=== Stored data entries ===
********
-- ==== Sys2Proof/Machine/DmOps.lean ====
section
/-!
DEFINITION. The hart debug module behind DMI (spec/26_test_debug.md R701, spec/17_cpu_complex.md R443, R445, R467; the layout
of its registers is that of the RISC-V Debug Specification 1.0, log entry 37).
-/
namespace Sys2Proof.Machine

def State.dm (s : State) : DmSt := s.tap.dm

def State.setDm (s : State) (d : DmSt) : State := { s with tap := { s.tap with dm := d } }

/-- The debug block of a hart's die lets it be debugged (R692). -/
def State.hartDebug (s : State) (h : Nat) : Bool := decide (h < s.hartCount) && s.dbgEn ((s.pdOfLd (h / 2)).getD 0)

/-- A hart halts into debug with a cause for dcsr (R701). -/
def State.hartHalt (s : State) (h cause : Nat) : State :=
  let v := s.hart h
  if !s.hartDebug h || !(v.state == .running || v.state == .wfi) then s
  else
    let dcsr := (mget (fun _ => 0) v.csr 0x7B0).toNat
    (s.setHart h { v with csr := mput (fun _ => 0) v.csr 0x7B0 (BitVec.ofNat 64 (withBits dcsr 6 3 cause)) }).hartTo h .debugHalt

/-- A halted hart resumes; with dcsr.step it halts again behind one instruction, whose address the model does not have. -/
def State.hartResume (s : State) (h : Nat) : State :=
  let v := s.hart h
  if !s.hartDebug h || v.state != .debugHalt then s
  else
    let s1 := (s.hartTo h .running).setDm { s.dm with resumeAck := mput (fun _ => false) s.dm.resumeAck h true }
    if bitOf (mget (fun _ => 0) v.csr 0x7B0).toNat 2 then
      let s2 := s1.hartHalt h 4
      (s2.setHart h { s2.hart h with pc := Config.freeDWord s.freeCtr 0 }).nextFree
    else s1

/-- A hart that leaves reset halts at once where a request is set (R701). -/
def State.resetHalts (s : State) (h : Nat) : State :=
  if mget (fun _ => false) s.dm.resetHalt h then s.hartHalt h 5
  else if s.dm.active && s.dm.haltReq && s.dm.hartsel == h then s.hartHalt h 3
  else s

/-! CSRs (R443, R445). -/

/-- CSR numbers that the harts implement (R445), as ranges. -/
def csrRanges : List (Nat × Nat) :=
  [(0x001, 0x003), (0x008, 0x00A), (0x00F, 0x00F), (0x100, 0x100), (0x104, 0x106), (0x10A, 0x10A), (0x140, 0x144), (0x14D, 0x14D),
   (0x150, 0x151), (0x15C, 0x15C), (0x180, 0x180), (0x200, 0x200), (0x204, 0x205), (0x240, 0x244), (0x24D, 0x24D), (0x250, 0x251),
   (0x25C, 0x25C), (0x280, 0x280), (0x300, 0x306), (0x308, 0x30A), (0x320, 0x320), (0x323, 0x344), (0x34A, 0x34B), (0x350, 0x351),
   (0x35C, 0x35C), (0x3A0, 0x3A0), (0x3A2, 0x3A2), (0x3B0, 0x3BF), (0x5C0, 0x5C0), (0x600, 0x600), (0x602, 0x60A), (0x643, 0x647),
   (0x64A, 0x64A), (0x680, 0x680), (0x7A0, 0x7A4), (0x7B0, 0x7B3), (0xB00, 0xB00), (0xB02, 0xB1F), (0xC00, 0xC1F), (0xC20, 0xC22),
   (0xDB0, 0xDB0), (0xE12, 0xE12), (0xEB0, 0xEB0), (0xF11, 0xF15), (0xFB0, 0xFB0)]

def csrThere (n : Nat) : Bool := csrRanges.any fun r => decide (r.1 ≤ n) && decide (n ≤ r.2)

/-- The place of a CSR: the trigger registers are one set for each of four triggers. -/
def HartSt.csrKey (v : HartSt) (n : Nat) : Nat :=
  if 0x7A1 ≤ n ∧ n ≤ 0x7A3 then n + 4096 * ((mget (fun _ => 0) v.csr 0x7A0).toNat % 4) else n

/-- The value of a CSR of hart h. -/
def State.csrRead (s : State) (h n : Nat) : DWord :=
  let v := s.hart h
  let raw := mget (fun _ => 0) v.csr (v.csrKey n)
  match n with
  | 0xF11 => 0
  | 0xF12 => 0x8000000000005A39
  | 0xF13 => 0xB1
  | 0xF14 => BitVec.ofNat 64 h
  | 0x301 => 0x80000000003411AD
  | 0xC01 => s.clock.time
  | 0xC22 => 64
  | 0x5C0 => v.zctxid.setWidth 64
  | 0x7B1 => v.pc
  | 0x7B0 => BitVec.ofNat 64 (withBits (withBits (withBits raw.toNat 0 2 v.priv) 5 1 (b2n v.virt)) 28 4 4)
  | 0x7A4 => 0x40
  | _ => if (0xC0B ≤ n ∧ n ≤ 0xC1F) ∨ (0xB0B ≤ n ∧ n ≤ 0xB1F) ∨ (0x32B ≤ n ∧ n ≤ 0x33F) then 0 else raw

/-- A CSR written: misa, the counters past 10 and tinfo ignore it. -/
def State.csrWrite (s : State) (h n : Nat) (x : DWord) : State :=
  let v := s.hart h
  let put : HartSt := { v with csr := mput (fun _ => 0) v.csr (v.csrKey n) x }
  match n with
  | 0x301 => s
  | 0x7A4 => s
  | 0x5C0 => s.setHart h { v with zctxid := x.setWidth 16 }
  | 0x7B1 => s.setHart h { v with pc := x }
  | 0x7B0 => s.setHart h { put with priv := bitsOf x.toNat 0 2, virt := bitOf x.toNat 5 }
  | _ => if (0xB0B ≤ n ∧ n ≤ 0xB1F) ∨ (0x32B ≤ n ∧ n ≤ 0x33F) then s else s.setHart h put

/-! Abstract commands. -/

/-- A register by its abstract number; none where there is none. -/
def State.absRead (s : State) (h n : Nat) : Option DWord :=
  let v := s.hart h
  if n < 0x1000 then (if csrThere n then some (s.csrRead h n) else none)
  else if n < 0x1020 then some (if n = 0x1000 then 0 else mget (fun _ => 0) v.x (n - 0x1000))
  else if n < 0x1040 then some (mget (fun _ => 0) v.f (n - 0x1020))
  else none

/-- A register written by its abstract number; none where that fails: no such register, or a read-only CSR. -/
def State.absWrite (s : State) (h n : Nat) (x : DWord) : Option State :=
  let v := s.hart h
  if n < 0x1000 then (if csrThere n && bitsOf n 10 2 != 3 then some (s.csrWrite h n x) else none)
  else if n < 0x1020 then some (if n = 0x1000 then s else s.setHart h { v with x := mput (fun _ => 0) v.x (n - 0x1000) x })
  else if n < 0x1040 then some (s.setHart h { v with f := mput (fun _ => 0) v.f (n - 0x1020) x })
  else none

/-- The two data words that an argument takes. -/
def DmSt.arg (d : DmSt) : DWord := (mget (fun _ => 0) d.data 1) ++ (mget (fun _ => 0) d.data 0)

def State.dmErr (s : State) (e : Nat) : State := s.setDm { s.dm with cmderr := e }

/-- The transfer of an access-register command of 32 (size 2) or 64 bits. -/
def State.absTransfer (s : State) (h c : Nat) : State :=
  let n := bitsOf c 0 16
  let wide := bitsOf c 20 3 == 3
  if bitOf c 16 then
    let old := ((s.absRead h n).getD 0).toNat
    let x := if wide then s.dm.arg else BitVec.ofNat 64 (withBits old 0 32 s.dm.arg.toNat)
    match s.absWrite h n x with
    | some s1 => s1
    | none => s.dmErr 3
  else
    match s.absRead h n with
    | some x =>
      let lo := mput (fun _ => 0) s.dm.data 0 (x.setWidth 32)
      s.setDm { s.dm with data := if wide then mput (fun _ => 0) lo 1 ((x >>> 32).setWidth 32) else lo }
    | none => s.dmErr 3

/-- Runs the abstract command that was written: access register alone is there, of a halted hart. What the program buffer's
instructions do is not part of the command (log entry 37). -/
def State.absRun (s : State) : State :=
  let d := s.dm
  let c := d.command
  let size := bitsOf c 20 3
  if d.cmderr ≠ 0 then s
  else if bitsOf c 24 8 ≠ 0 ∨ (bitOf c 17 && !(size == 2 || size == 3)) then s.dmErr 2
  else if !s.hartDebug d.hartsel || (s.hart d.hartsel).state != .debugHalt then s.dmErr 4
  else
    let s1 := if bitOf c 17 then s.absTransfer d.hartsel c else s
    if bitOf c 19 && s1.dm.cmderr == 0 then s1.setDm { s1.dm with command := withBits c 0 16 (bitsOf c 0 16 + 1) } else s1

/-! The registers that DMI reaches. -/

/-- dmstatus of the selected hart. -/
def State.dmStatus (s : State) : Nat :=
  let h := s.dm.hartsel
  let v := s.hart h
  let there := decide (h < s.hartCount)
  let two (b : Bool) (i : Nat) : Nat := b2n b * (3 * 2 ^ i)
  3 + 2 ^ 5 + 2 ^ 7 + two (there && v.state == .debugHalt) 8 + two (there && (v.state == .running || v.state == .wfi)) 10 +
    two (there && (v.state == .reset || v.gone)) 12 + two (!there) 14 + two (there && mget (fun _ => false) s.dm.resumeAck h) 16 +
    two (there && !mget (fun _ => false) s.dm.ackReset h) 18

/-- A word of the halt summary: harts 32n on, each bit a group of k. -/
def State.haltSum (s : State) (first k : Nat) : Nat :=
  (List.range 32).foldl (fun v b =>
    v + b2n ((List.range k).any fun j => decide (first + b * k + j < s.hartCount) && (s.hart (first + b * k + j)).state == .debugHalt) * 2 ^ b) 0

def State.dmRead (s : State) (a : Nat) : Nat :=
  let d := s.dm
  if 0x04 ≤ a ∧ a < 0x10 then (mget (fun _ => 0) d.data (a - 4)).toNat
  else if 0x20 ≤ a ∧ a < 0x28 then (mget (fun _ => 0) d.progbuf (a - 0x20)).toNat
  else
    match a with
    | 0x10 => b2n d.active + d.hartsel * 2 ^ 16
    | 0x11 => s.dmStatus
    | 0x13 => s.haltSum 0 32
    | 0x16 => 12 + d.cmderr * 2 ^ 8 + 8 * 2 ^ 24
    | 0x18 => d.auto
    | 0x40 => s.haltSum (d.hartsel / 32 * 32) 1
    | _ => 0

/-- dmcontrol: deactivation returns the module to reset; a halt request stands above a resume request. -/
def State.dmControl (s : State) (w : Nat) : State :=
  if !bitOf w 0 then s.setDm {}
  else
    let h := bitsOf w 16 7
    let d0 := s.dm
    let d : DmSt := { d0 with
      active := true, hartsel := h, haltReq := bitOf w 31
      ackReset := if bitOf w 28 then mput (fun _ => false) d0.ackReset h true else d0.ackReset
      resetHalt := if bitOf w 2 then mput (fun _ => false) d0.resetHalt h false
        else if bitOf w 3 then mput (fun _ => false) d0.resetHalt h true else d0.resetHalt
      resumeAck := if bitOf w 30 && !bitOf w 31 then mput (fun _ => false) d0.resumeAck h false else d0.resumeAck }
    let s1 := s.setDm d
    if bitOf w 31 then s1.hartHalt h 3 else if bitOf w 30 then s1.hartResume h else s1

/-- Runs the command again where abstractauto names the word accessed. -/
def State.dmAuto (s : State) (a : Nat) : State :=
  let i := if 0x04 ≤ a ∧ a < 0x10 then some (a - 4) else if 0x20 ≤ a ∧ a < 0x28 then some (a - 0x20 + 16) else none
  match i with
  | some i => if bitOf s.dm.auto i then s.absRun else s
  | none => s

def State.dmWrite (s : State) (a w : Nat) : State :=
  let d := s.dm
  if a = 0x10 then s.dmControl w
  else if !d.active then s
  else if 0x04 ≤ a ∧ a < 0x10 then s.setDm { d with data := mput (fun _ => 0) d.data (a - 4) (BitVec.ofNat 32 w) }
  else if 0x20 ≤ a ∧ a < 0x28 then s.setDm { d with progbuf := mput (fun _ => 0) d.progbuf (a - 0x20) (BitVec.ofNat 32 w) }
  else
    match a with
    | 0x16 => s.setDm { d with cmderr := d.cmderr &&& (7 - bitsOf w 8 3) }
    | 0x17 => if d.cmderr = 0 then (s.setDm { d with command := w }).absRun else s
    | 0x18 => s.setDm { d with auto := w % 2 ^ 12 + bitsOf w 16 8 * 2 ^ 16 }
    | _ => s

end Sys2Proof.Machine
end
********
=== Brief ===
Above are the records; report each line in them that includes the word "some".

=== Answer to this problem ===
  if n < 0x1000 then (if csrThere n then some (s.csrRead h n) else none)
  else if n < 0x1020 then some (if n = 0x1000 then 0 else mget (fun _ => 0) v.x (n - 0x1000))
  else if n < 0x1040 then some (mget (fun _ => 0) v.f (n - 0x1020))
  if n < 0x1000 then (if csrThere n && bitsOf n 10 2 != 3 then some (s.csrWrite h n x) else none)
  else if n < 0x1020 then some (if n = 0x1000 then s else s.setHart h { v with x := mput (fun _ => 0) v.x (n - 0x1000) x })
  else if n < 0x1040 then some (s.setHart h { v with f := mput (fun _ => 0) v.f (n - 0x1020) x })
    | some s1 => s1
    | some x =>
  let i := if 0x04 ≤ a ∧ a < 0x10 then some (a - 4) else if 0x20 ≤ a ∧ a < 0x28 then some (a - 0x20 + 16) else none
  | some i => if bitOf s.dm.auto i then s.absRun else s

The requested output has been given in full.